How to complete this task:
Go through the records below and copy out every line holding "instruction".

(Beginning of Source data)

-- ==== Sys2Proof/Decode.lean ====
section
/-! DEFINITION. Decoding and encoding: the command word `CMD32` (spec/30_encoding.md R80 to R83), the symbol formats
`DCSYM` and `ACSYM` (R86 to R88) and the escape pairs `ESC16` (R90). -/

namespace Sys2Proof

/-- Why a word is no instruction. Every reason is the fault `BadCommand` when a command word has it (R83). -/
inductive Reject
  /-- Bits [31:16] of a command word are not 0. -/
  | reservedBits
  /-- `OP` is in 0x0F to 0xFF. -/
  | unknownOpcode
  /-- `ARG` is outside the range R81 gives for `OP`. -/
  | badArgument
  /-- The first byte of a pair is not 0xFF, so the pair is no escape pair. -/
  | notEscape
  deriving DecidableEq, Repr

/-- A code as one of the three instruction streams of the engine presents it. The format is part of the code: a DC and
an AC symbol are both 8 bits, and which of the two a symbol is depends on the table it was decoded with (R86, R87). -/
inductive Code
  /-- The 32-bit word the host writes to `CMD` (R80). -/
  | cmd (w : Word)
  /-- A symbol a DC table decoded to (R86). -/
  | dcSym (b : Byte)
  /-- A symbol an AC table decoded to (R87). -/
  | acSym (b : Byte)
  /-- Two source bytes, the first in bits [15:8] (R90). -/
  | esc (w : BitVec 16)
  deriving DecidableEq, Repr

/-- `OP`, bits [7:0] of a command word (R80). -/
def opField (w : Word) : Byte := w.extractLsb' 0 8

/-- `ARG`, bits [15:8] of a command word (R80). -/
def argField (w : Word) : Byte := w.extractLsb' 8 8

/-- Bits [31:16] of a command word, which must be 0 (R80). -/
def reservedField (w : Word) : BitVec 16 := w.extractLsb' 16 16

/-- A command without argument needs `ARG = 0` (R82). -/
def noArgument (arg : Byte) (i : Instr) : Except Reject Instr :=
  if arg = 0#8 then .ok i else .error .badArgument

/-- `ARG` as the table selector `ARG[2:0]`, with `ARG[7:3] = 0` (R82). -/
def selectorArgument (arg : Byte) (f : Fin 8 → Instr) : Except Reject Instr :=
  if h : arg.toNat < 8 then .ok (f ⟨arg.toNat, h⟩) else .error .badArgument

/-- `ARG` as the channel `ARG[1:0]`, with `ARG[7:2] = 0` (R82). -/
def channelArgument (arg : Byte) (f : Fin 4 → Instr) : Except Reject Instr :=
  if h : arg.toNat < 4 then .ok (f ⟨arg.toNat, h⟩) else .error .badArgument

/-- `ARG` as a bit count `n` with `lo <= n <= 25` (R81, R83). -/
def countArgument (lo : Nat) (arg : Byte) (f : Nat → Instr) : Except Reject Instr :=
  if lo ≤ arg.toNat ∧ arg.toNat ≤ nbitsMax then .ok (f arg.toNat) else .error .badArgument

/-- The opcode map of R81. -/
def decodeOpcode (op arg : Byte) : Except Reject Instr :=
  match op.toNat with
  | 0x00 => noArgument arg .nop
  | 0x01 => noArgument arg .reset
  | 0x02 => noArgument arg .clear
  | 0x03 => .ok (.append arg)
  | 0x04 => countArgument 1 arg .nextbits
  | 0x05 => countArgument 0 arg .backbits
  | 0x06 => noArgument arg .align
  | 0x07 => selectorArgument arg .loadTable
  | 0x08 => selectorArgument arg .decodeSym
  | 0x09 => noArgument arg .refill
  | 0x0A => channelArgument arg .decodeBlock
  | 0x0B => noArgument arg .startScan
  | 0x0C => noArgument arg .run
  | 0x0D => noArgument arg .predReset
  | 0x0E => noArgument arg .resync
  | _ => .error .unknownOpcode

/-- A command word is legal when R83 names no objection: reserved bits, then the opcode, then the argument (R269). -/
def decodeCmd (w : Word) : Except Reject Instr :=
  if reservedField w = 0#16 then decodeOpcode (opField w) (argField w) else .error .reservedBits

/-- `ACSYM` bits [7:4], the zero-run length `R`; `DCSYM` has the same nibbles (R86, R87). -/
def runField (sym : Byte) : Fin 16 := (sym.extractLsb' 4 4).toFin

/-- `ACSYM` and `DCSYM` bits [3:0], the bit length `S` of the magnitude field (R86, R87). -/
def sizeField (sym : Byte) : Fin 16 := (sym.extractLsb' 0 4).toFin

/-- The classes of an AC symbol (R88): `0x00` EOB, `0xF0` ZRL, `S != 0` RUNSIZE, the other fourteen reserved. -/
def acCases {α : Type} (sym : Byte) (eob zrl : α) (runsize : Fin 16 → Fin 16 → α) (acrsvd : Fin 16 → α) : α :=
  if sym = 0x00#8 then eob
  else if sym = 0xF0#8 then zrl
  else if sizeField sym = 0 then acrsvd (runField sym)
  else runsize (runField sym) (sizeField sym)

/-- The classes of a DC symbol (R88): 0 to 15 is a size, anything above is reserved. -/
def dcCases {α : Type} (sym : Byte) (dcsize : Fin 16 → α) (dcrsvd : Byte → α) : α :=
  if runField sym = 0 then dcsize (sizeField sym) else dcrsvd sym

/-- `isMarker(x)`: `0x01 <= x <= 0xFE` (R8, decision D15). -/
def isMarker (x : Byte) : Bool := decide (1 ≤ x.toNat) && decide (x.toNat ≤ 254)

/-- The classes of the byte after a `0xFF` (R90, R171). `0xD9` is the one marker that has a row of its own. -/
def escCases {α : Type} (x : Byte) (stuff eoi : α) (marker : Byte → α) (badesc : α) : α :=
  if x = 0x00#8 then stuff
  else if x = 0xD9#8 then eoi
  else if isMarker x then marker x
  else badesc

/-- An AC symbol as an instruction of the block decoder. -/
def decodeAc (sym : Byte) : Instr := acCases sym .eob .zrl .runsize .acrsvd

/-- A DC symbol as an instruction of the block decoder. -/
def decodeDc (sym : Byte) : Instr := dcCases sym .dcsize .dcrsvd

/-- The byte after a `0xFF` as an instruction of the refiller. -/
def decodeEscByte (x : Byte) : Instr := escCases x .stuff .eoi .marker .badesc

/-- A pair of source bytes as an instruction of the refiller: an escape pair begins with `0xFF` (R90). -/
def decodeEsc (w : BitVec 16) : Except Reject Instr :=
  if w.extractLsb' 8 8 = 0xFF#8 then .ok (decodeEscByte (w.extractLsb' 0 8)) else .error .notEscape

/-- The decoder: total, and every code without a meaning is rejected by name. -/
def decode : Code → Except Reject Instr
  | .cmd w => decodeCmd w
  | .dcSym b => .ok (decodeDc b)
  | .acSym b => .ok (decodeAc b)
  | .esc w => decodeEsc w

/-- The command word with the given `OP` and `ARG` and reserved bits 0 (R80). -/
def cmdWord (op arg : Byte) : Word := 0#16 ++ arg ++ op

/-- The symbol with nibbles `R` and `S` (R87). -/
def symbol (r s : Fin 16) : Byte := BitVec.ofFin (w := 4) r ++ BitVec.ofFin (w := 4) s

/-- The pair `FF x` (R90). -/
def escWord (x : Byte) : BitVec 16 := 0xFF#8 ++ x

/-- The encoder, from the opcode map R81, the symbol classes R88 and the escape pairs R90. -/
def encode : Instr → Code
  | .nop => .cmd (cmdWord 0x00#8 0#8)
  | .reset => .cmd (cmdWord 0x01#8 0#8)
  | .clear => .cmd (cmdWord 0x02#8 0#8)
  | .append x => .cmd (cmdWord 0x03#8 x)
  | .nextbits n => .cmd (cmdWord 0x04#8 (BitVec.ofNat 8 n))
  | .backbits n => .cmd (cmdWord 0x05#8 (BitVec.ofNat 8 n))
  | .align => .cmd (cmdWord 0x06#8 0#8)
  | .loadTable sel => .cmd (cmdWord 0x07#8 (BitVec.ofNat 8 sel.val))
  | .decodeSym sel => .cmd (cmdWord 0x08#8 (BitVec.ofNat 8 sel.val))
  | .refill => .cmd (cmdWord 0x09#8 0#8)
  | .decodeBlock c => .cmd (cmdWord 0x0A#8 (BitVec.ofNat 8 c.val))
  | .startScan => .cmd (cmdWord 0x0B#8 0#8)
  | .run => .cmd (cmdWord 0x0C#8 0#8)
  | .predReset => .cmd (cmdWord 0x0D#8 0#8)
  | .resync => .cmd (cmdWord 0x0E#8 0#8)
  | .eob => .acSym 0x00#8
  | .zrl => .acSym 0xF0#8
  | .runsize r s => .acSym (symbol r s)
  | .acrsvd r => .acSym (symbol r 0)
  | .dcsize s => .dcSym (symbol 0 s)
  | .dcrsvd sym => .dcSym sym
  | .stuff => .esc (escWord 0x00#8)
  | .eoi => .esc (escWord 0xD9#8)
  | .marker x => .esc (escWord x)
  | .badesc => .esc (escWord 0xFF#8)

/-- The code a bare table word of `nbits` bits stands for: 32 bits is a command word, 16 bits an escape pair, and 8 bits
a symbol, read as an AC symbol (log entry 3: eight bits alone do not say which kind of table they came from). -/
def codeOfTableWord (nbits w : Nat) : Option Code :=
  if nbits = 32 then some (.cmd (BitVec.ofNat 32 w))
  else if nbits = 16 then some (.esc (BitVec.ofNat 16 w))
  else if nbits = 8 then some (.acSym (BitVec.ofNat 8 w))
  else none

/-- The instruction the decoder reads from a table word of `nbits` bits, or none where it refuses. -/
def decodeTableWord (nbits w : Nat) : Option Instr :=
  match codeOfTableWord nbits w with
  | some c =>
    match decode c with
    | .ok i => some i
    | .error _ => none
  | none => none

end Sys2Proof
end

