-- ==== Sys2Proof/Machine/Operands.lean ====
section
/-! DEFINITION. Operand forms: the fields of `CH_CFG[c]` and the tables they select (spec/10_state.md R29, spec/43_block.md
R191), and the sign conversion of a magnitude field (R190). -/

namespace Sys2Proof.Machine

/-- `CH_CFG[c].BLOCKS`, bits [7:0] (R29). -/
def chBlocks (cfg : BitVec 12) : Nat := (cfg.extractLsb' 0 8).toNat

/-- `CH_CFG[c].DC_ID`, bits [9:8] (R29). -/
def chDcId (cfg : BitVec 12) : Nat := (cfg.extractLsb' 8 2).toNat

/-- `CH_CFG[c].AC_ID`, bits [11:10] (R29). -/
def chAcId (cfg : BitVec 12) : Nat := (cfg.extractLsb' 10 2).toNat

/-- The table selector `s = 4*t + id` (R37, R82). -/
def selector (t id : Nat) : Fin 8 := Fin.ofNat 8 (4 * t + id)

/-- The selector of the DC table of channel `c` (R191). -/
def dcSel (s : State) (c : Fin 4) : Fin 8 := selector 0 (chDcId s.chCfg[c])

/-- The selector of the AC table of channel `c` (R191). -/
def acSel (s : State) (c : Fin 4) : Fin 8 := selector 1 (chAcId s.chCfg[c])

/-- `CH_CFG[c].BLOCKS` of a channel index; the indices that occur are below 4 (R228). -/
def blocksOf (s : State) (c : Nat) : Nat := chBlocks s.chCfg[Fin.ofNat 4 c]

/-- `B`, the blocks of one MCU: the sum of `CH_CFG[c].BLOCKS` over `c < NUM_CH` (R223). -/
def blocksPerMcu (s : State) : Nat := ((List.range s.numCh.toNat).map (blocksOf s)).sum

/-- `1 <= NUM_CH <= 4` (R223, R228). -/
abbrev numChLegal (s : State) : Prop := 1 ≤ s.numCh.toNat ∧ s.numCh.toNat ≤ 4

/-- `extend(f, S)`, the sign conversion of an `S`-bit magnitude field (R190). -/
def extend (f S : Nat) : Int := if 2 ^ (S - 1) ≤ f then (f : Int) else (f : Int) - (2 ^ S - 1)

/-- A value as a 32-bit two's-complement word: `wrap_32` (R10). -/
def wrap32 (v : Int) : Word := BitVec.ofInt 32 v

end Sys2Proof.Machine
end

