-- ==== Sys2Proof/Laws/Block.lean ====
section
/-! SUPPORT. The block decoder: what a DC step, an AC step and a whole block can do, how many bits a block takes
(spec/43_block.md R191 to R202), and that it decodes the text of a block. -/

namespace Sys2Proof.Machine

/-! ### Magnitudes -/

theorem extend_range {f S : Nat} (h2 : S ≤ 15) (hf : f < 2 ^ S) : -32767 ≤ extend f S ∧ extend f S ≤ 32767 := by
  have hp : (2 : Nat) ^ S ≤ 2 ^ 15 := Nat.pow_le_pow_right (by omega) h2
  have hf' : (f : Int) < ((2 ^ S : Nat) : Int) := by exact_mod_cast hf
  have hp' : ((2 ^ S : Nat) : Int) ≤ 32768 := by exact_mod_cast hp
  have hc : ((2 ^ S : Nat) : Int) = (2 : Int) ^ S := by push_cast; rfl
  unfold extend
  split <;> omega

/-- A magnitude stored as a word is the magnitude. -/
theorem wrap32_toInt {v : Int} (h1 : -32768 ≤ v) (h2 : v ≤ 32768) : (wrap32 v).toInt = v := by
  rw [wrap32, BitVec.toInt_ofInt, Int.bmod_eq_of_le] <;> omega

/-- The AC coefficients of a block lie in `-32767 .. 32767` (R34). -/
def acRange (coef : Block) : Prop := ∀ j : Fin 64, j ≠ 0 → -32767 ≤ coef[j].toInt ∧ coef[j].toInt ≤ 32767

theorem acRange_zero (v : Word) : acRange ((Vector.replicate 64 0#32).set 0 v) := by
  intro j hj
  have : (0 : Nat) ≠ j.val := fun h => hj (Fin.ext h.symm)
  simp [this]

theorem acRange_set {coef : Block} (h : acRange coef) {f S : Nat} (h2 : S ≤ 15) (hf : f < 2 ^ S) (k : Nat) :
    acRange (coef.setIfInBounds k (wrap32 (extend f S))) := by
  intro j hj
  have hr := extend_range h2 hf
  simp only [Fin.getElem_fin, Vector.getElem_setIfInBounds]
  split
  · rw [wrap32_toInt (by omega) (by omega)]; exact hr
  · exact h j hj

theorem acRange_set0 {coef : Block} (h : acRange coef) (v : Word) : acRange (coef.setIfInBounds 0 v) := by
  intro j hj
  have : (0 : Nat) ≠ j.val := fun h => hj (Fin.ext h.symm)
  simp only [Fin.getElem_fin, Vector.getElem_setIfInBounds, if_neg this]
  exact h j hj

/-! ### Lengths -/

/-- Every codeword of a list has 1 to 16 bits. -/
def lensOk (codes : List CodeEntry) : Prop := ∀ e ∈ codes, 1 ≤ e.len ∧ e.len ≤ 16

theorem lensOk_of_codesOk {codes : List CodeEntry} (h : codesOk codes) : lensOk codes :=
  fun e he => ⟨(h.2.1 e he).1, (h.2.1 e he).2.1⟩

/-- The faults a block can end in once its tables are valid (R201). -/
def blockFault (e : Err) : Prop :=
  e = .streamExhausted ∨ e = .huffmanLookupFailed ∨ e = .coefIndexOverflow ∨ e = .reservedSymbol

/-! ### The DC step -/

/-- The state with a DC difference stored. -/
theorem storeDc_eq (c : Fin 4) (d : Int) (s : State) :
    storeDc c d s = { s with
      pred := s.pred.set c (wrap32 (s.pred[c].toInt + d))
      coef := s.coef.setIfInBounds 0 (wrap32 (s.pred[c].toInt + d)) } := rfl

/-- What the DC step can do (R193). -/
theorem dcStep_sat (c : Fin 4) (s : State) :
    (dcStep c s).Sat
      (fun _ t => ∃ m v, t = { advance m s with pred := s.pred.set c v, coef := s.coef.setIfInBounds 0 v } ∧ m ≤ avail s ∧
        (lensOk s.tbl[dcSel s c].codes → 1 ≤ m ∧ m ≤ 31))
      (fun e t => ∃ m, t = advance m s ∧ m ≤ avail s ∧ (s.tbl[dcSel s c].valid = true → blockFault e) ∧
        (s.tbl[dcSel s c].valid = false → e = .badCommand ∧ m = 0) ∧
        (lensOk s.tbl[dcSel s c].codes → e = .streamExhausted → avail s < 31)) := by
  unfold dcStep
  have hd := decodeSymbol_sat (dcSel s c) s
  cases hr : decodeSymbol (dcSel s c) s with
  | raised e t =>
    rw [hr] at hd
    obtain ⟨rfl, hcase⟩ := hd
    refine ⟨0, by simp, by simp, fun hv => ?_, fun hv => ?_, fun hl he => ?_⟩
    · rcases hcase with ⟨h, -⟩ | ⟨-, h⟩
      · rw [h] at hv; cases hv
      · rcases h with ⟨h, -⟩ | h <;> simp [blockFault, h]
    · rcases hcase with ⟨-, h⟩ | ⟨h, -⟩
      · exact ⟨h, rfl⟩
      · rw [h] at hv; cases hv
    · subst he
      rcases hcase with ⟨-, h⟩ | ⟨-, ⟨-, x, hx, hlt⟩ | h⟩
      · cases h
      · have := (hl x hx).2; omega
      · cases h
  | ok sym t =>
    rw [hr] at hd
    obtain ⟨x, hx, rfl, rfl, hle⟩ := hd
    rw [Res.bind_ok]
    have hval : s.tbl[dcSel s c].valid = true := by
      by_contra hv
      rw [decodeSymbol_invalid (by simpa using hv)] at hr
      cases hr
    have hnv : s.tbl[dcSel s c].valid = false → False := fun h => by rw [hval] at h; cases h
    unfold dcCases
    split
    · -- a size
      beta_reduce
      unfold dcsizeOp
      split
      · rw [storeDc_eq]
        exact ⟨x.len, _, rfl, hle, fun hl => by have := hl x hx; omega⟩
      · by_cases hn : (sizeField x.sym).val ≤ avail (advance x.len s)
        · rw [nextBits_ok hn, Res.bind_ok, storeDc_eq]
          rw [avail_advance] at hn
          refine ⟨x.len + (sizeField x.sym).val, wrap32 (s.pred[c].toInt +
            extend (peek (advance x.len s) (sizeField x.sym).val) (sizeField x.sym).val), ?_, by omega, fun hl => by have := hl x hx; have := (sizeField x.sym).isLt; omega⟩
          rw [advance_advance]
          rfl
        · rw [nextBits_raised (by omega)]
          rw [avail_advance] at hn
          refine ⟨x.len, rfl, hle, fun _ => .inl rfl, fun h => (hnv h).elim, fun hl _ => ?_⟩
          have := hl x hx
          have := (sizeField x.sym).isLt
          omega
    · exact ⟨x.len, rfl, hle, fun _ => by simp [blockFault], fun h => (hnv h).elim, fun _ h => by cases h⟩

/-! ### The AC steps -/

/-- What one AC symbol can do at running index `k` (R194 to R199). -/
theorem acStep_sat (c : Fin 4) (k : Nat) (s : State) (hk : k ≤ 63) :
    (acStep c k s).Sat
      (fun k' t => ∃ m coef, t = { advance m s with coef := coef } ∧ m ≤ avail s ∧ k < k' ∧ k' ≤ 64 ∧
        (lensOk s.tbl[acSel s c].codes → 1 ≤ m ∧ m ≤ 31) ∧ (acRange s.coef → acRange coef) ∧
        (1 ≤ k → coef[0] = s.coef[0]))
      (fun e t => ∃ m, t = advance m s ∧ m ≤ avail s ∧ (s.tbl[acSel s c].valid = true → blockFault e) ∧
        (lensOk s.tbl[acSel s c].codes → e = .streamExhausted → avail s < 31)) := by
  unfold acStep
  have hd := decodeSymbol_sat (acSel s c) s
  cases hr : decodeSymbol (acSel s c) s with
  | raised e t =>
    rw [hr] at hd
    obtain ⟨rfl, hcase⟩ := hd
    refine ⟨0, by simp, by simp, fun hv => ?_, fun hl he => ?_⟩
    · rcases hcase with ⟨h, -⟩ | ⟨-, h⟩
      · rw [h] at hv; cases hv
      · rcases h with ⟨h, -⟩ | h <;> simp [blockFault, h]
    · subst he
      rcases hcase with ⟨-, h⟩ | ⟨-, ⟨-, x, hx, hlt⟩ | h⟩
      · cases h
      · have := (hl x hx).2; omega
      · cases h
  | ok sym t =>
    rw [hr] at hd
    obtain ⟨x, hx, rfl, rfl, hle⟩ := hd
    rw [Res.bind_ok]
    have hlen : lensOk s.tbl[acSel s c].codes → 1 ≤ x.len ∧ x.len ≤ 16 := fun hl => hl x hx
    unfold acCases
    split
    · exact ⟨x.len, s.coef, rfl, hle, by omega, by omega, fun hl => by have := hlen hl; omega, id, fun _ => rfl⟩
    split
    · unfold zrlOp
      split
      · exact ⟨x.len, s.coef, rfl, hle, by omega, by omega, fun hl => by have := hlen hl; omega, id, fun _ => rfl⟩
      · exact ⟨x.len, rfl, hle, fun _ => by simp [blockFault], fun _ h => by cases h⟩
    split
    · exact ⟨x.len, rfl, hle, fun _ => by simp [blockFault], fun _ h => by cases h⟩
    · have hS2 : (sizeField x.sym).val ≤ 15 := by have := (sizeField x.sym).isLt; omega
      beta_reduce
      unfold runsizeOp
      split
      · next hkR =>
        by_cases hn : (sizeField x.sym).val ≤ avail (advance x.len s)
        · rw [nextBits_ok hn, Res.bind_ok]
          rw [avail_advance] at hn
          refine ⟨x.len + (sizeField x.sym).val,
            s.coef.setIfInBounds (k + (runField x.sym).val) (wrap32 (extend (peek (advance x.len s) (sizeField x.sym).val)
              (sizeField x.sym).val)), ?_, by omega, by omega, by omega, fun hl => by have := hlen hl; omega,
            fun hac => acRange_set hac hS2 (peek_lt ..) _, fun h1 => ?_⟩
          · rw [advance_advance]; rfl
          · rw [Vector.getElem_setIfInBounds]
            rw [if_neg (by omega)]
        · rw [nextBits_raised (by omega)]
          rw [avail_advance] at hn
          exact ⟨x.len, rfl, hle, fun _ => .inl rfl, fun hl _ => by have := hlen hl; omega⟩
      · exact ⟨x.len, rfl, hle, fun _ => by simp [blockFault], fun _ h => by cases h⟩

/-- What the AC loop can do from running index `k` on (R194, R202). -/
theorem acLoop_sat (c : Fin 4) : ∀ (turns k : Nat) (s : State), 1 ≤ k → k ≤ 64 →
    (acLoop c turns k s).Sat
      (fun _ t => ∃ m coef, t = { advance m s with coef := coef } ∧ m ≤ avail s ∧
        (lensOk s.tbl[acSel s c].codes → m ≤ 31 * (64 - k) ∧ (1 ≤ turns → k ≤ 63 → 1 ≤ m)) ∧
        (acRange s.coef → acRange coef) ∧ coef[0] = s.coef[0])
      (fun e t => ∃ m coef, t = { advance m s with coef := coef } ∧ m ≤ avail s ∧
        (s.tbl[acSel s c].valid = true → blockFault e) ∧
        (lensOk s.tbl[acSel s c].codes → e = .streamExhausted → avail s < 31 * (64 - k)) ∧
        (acRange s.coef → acRange coef) ∧ coef[0] = s.coef[0])
  | 0, k, s, _, _ => ⟨0, s.coef, by simp, by simp, fun _ => ⟨by simp, by omega⟩, id, rfl⟩
  | turns + 1, k, s, hk1, hk => by
    unfold acLoop
    by_cases h63 : k ≤ 63
    · rw [if_pos h63]
      have hstep := acStep_sat c k s h63
      cases hr : acStep c k s with
      | raised e t =>
        rw [hr] at hstep
        obtain ⟨m, rfl, h1, h2, h3⟩ := hstep
        exact ⟨m, s.coef, rfl, h1, h2, fun hl he => by have := h3 hl he; omega, id, rfl⟩
      | ok k' t =>
        rw [hr] at hstep
        obtain ⟨m, coef, rfl, h1, h2, h3, h4, h5, h6⟩ := hstep
        rw [Res.bind_ok]
        have ih := acLoop_sat c turns k' { advance m s with coef := coef } (by omega) h3
        have hav : avail { advance m s with coef := coef } = avail s - m := avail_advance m s
        refine ih.mono ?_ ?_
        · rintro - u ⟨m', coef', rfl, g1, g2, g3, g4⟩
          rw [hav] at g1
          refine ⟨m + m', coef', ?_, by omega, fun hl => ?_, fun h => g3 (h5 h), g4.trans (h6 hk1)⟩
          · rw [← advance_advance]; rfl
          · have := h4 hl
            have := (g2 hl).1
            omega
        · rintro e u ⟨m', coef', rfl, g1, g2, g3, g4, g5⟩
          rw [hav] at g1 g3
          refine ⟨m + m', coef', ?_, by omega, g2, fun hl he => ?_, fun h => g4 (h5 h), g5.trans (h6 hk1)⟩
          · rw [← advance_advance]; rfl
          · have := h4 hl
            have := g3 hl he
            omega
    · rw [if_neg h63]
      exact ⟨0, s.coef, by simp, by simp, fun _ => ⟨by simp, fun _ h => by omega⟩, id, rfl⟩

/-! ### A block -/

theorem decodeBlock_invalid {c : Fin 4} {s : State} (h : blockTablesValid c s = false) :
    decodeBlock c s = .raised .badCommand s := by
  unfold decodeBlock
  rw [if_neg (by simp [h])]

theorem blockTablesValid_iff {c : Fin 4} {s : State} :
    blockTablesValid c s = true ↔ s.tbl[dcSel s c].valid = true ∧ s.tbl[acSel s c].valid = true := by
  rw [blockTablesValid, Bool.and_eq_true]

/-- What decoding a block can do (R191, R201, R202): it moves the cursor forward and writes `COEF` and the channel's
predictor, and nothing else; with legal tables it takes 2 to 1984 bits. -/
theorem decodeBlock_sat (c : Fin 4) (s : State) :
    (decodeBlock c s).Sat
      (fun _ t => ∃ m v coef, t = { advance m s with pred := s.pred.set c v, coef := coef } ∧ m ≤ avail s ∧
        (lensOk s.tbl[dcSel s c].codes → lensOk s.tbl[acSel s c].codes → 2 ≤ m ∧ m ≤ 1984) ∧ acRange coef ∧ coef[0] = v)
      (fun e t => (blockTablesValid c s = false ∧ e = .badCommand ∧ t = s) ∨
        (blockTablesValid c s = true ∧ blockFault e ∧
          ∃ m v coef, t = { advance m s with pred := s.pred.set c v, coef := coef } ∧ m ≤ avail s ∧ acRange coef ∧
            (lensOk s.tbl[dcSel s c].codes → lensOk s.tbl[acSel s c].codes → e = .streamExhausted → avail s < 1984))) := by
  cases hv : blockTablesValid c s with
  | false => rw [decodeBlock_invalid hv]; exact .inl ⟨rfl, rfl, rfl⟩
  | true =>
    have hvv := blockTablesValid_iff.1 hv
    unfold decodeBlock
    rw [if_pos hv]
    have hdc := dcStep_sat c (zeroCoef s)
    have hz : acRange (zeroCoef s).coef := fun j _ => by simp [zeroCoef]
    cases hr : dcStep c (zeroCoef s) with
    | raised e t =>
      rw [hr] at hdc
      obtain ⟨m, rfl, h1, h2, -, h3⟩ := hdc
      refine .inr ⟨rfl, h2 hvv.1, m, s.pred[c], (zeroCoef s).coef, ?_, h1, hz, fun hl _ he => ?_⟩
      · have : s.pred.set c s.pred[c] = s.pred := by simp
        rw [this]
        rfl
      · have h4 : avail s < 31 := h3 hl he
        omega
    | ok a t =>
      rw [hr] at hdc
      obtain ⟨m, v, rfl, h1, h2⟩ := hdc
      rw [Res.bind_ok]
      generalize hu : ({ advance m (zeroCoef s) with
        pred := (zeroCoef s).pred.set c v, coef := (zeroCoef s).coef.setIfInBounds 0 v } : State) = u
      have hav : avail u = avail s - m := by rw [← hu]; exact avail_advance m (zeroCoef s)
      have hac : acRange u.coef := by rw [← hu]; exact acRange_set0 hz v
      have hc0 : u.coef[0] = v := by rw [← hu]; simp
      have htab : u.tbl[acSel u c] = s.tbl[acSel s c] := by rw [← hu]; rfl
      have h1' : m ≤ avail s := h1
      have h2' : lensOk s.tbl[dcSel s c].codes → 1 ≤ m ∧ m ≤ 31 := h2
      have ih := acLoop_sat c 63 1 u (by omega) (by omega)
      rw [htab, hav] at ih
      refine ih.mono ?_ ?_
      · rintro - w ⟨m', coef', rfl, g1, g2, g3, g4⟩
        refine ⟨m + m', v, coef', ?_, by omega, fun hl1 hl2 => ?_, g3 hac, g4.trans hc0⟩
        · rw [← advance_advance, ← hu]; rfl
        · have := h2' hl1
          have := g2 hl2
          omega
      · rintro e w ⟨m', coef', rfl, g1, g2, g3, g4, g5⟩
        refine .inr ⟨rfl, g2 hvv.2, m + m', v, coef', ?_, by omega, g4 hac, fun hl1 hl2 he => ?_⟩
        · rw [← advance_advance, ← hu]; rfl
        · have := h2' hl1
          have := g3 hl2 he
          omega

end Sys2Proof.Machine
end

(End of Source data)

Response below:
/-- Why a word is no instruction. Every reason is the fault `BadCommand` when a command word has it (R83). -/
/-- A code as one of the three instruction streams of the engine presents it. The format is part of the code: a DC and
/-- An AC symbol as an instruction of the block decoder. -/
/-- A DC symbol as an instruction of the block decoder. -/
/-- The byte after a `0xFF` as an instruction of the refiller. -/
/-- A pair of source bytes as an instruction of the refiller: an escape pair begins with `0xFF` (R90). -/
/-- The instruction the decoder reads from a table word of `nbits` bits, or none where it refuses. -/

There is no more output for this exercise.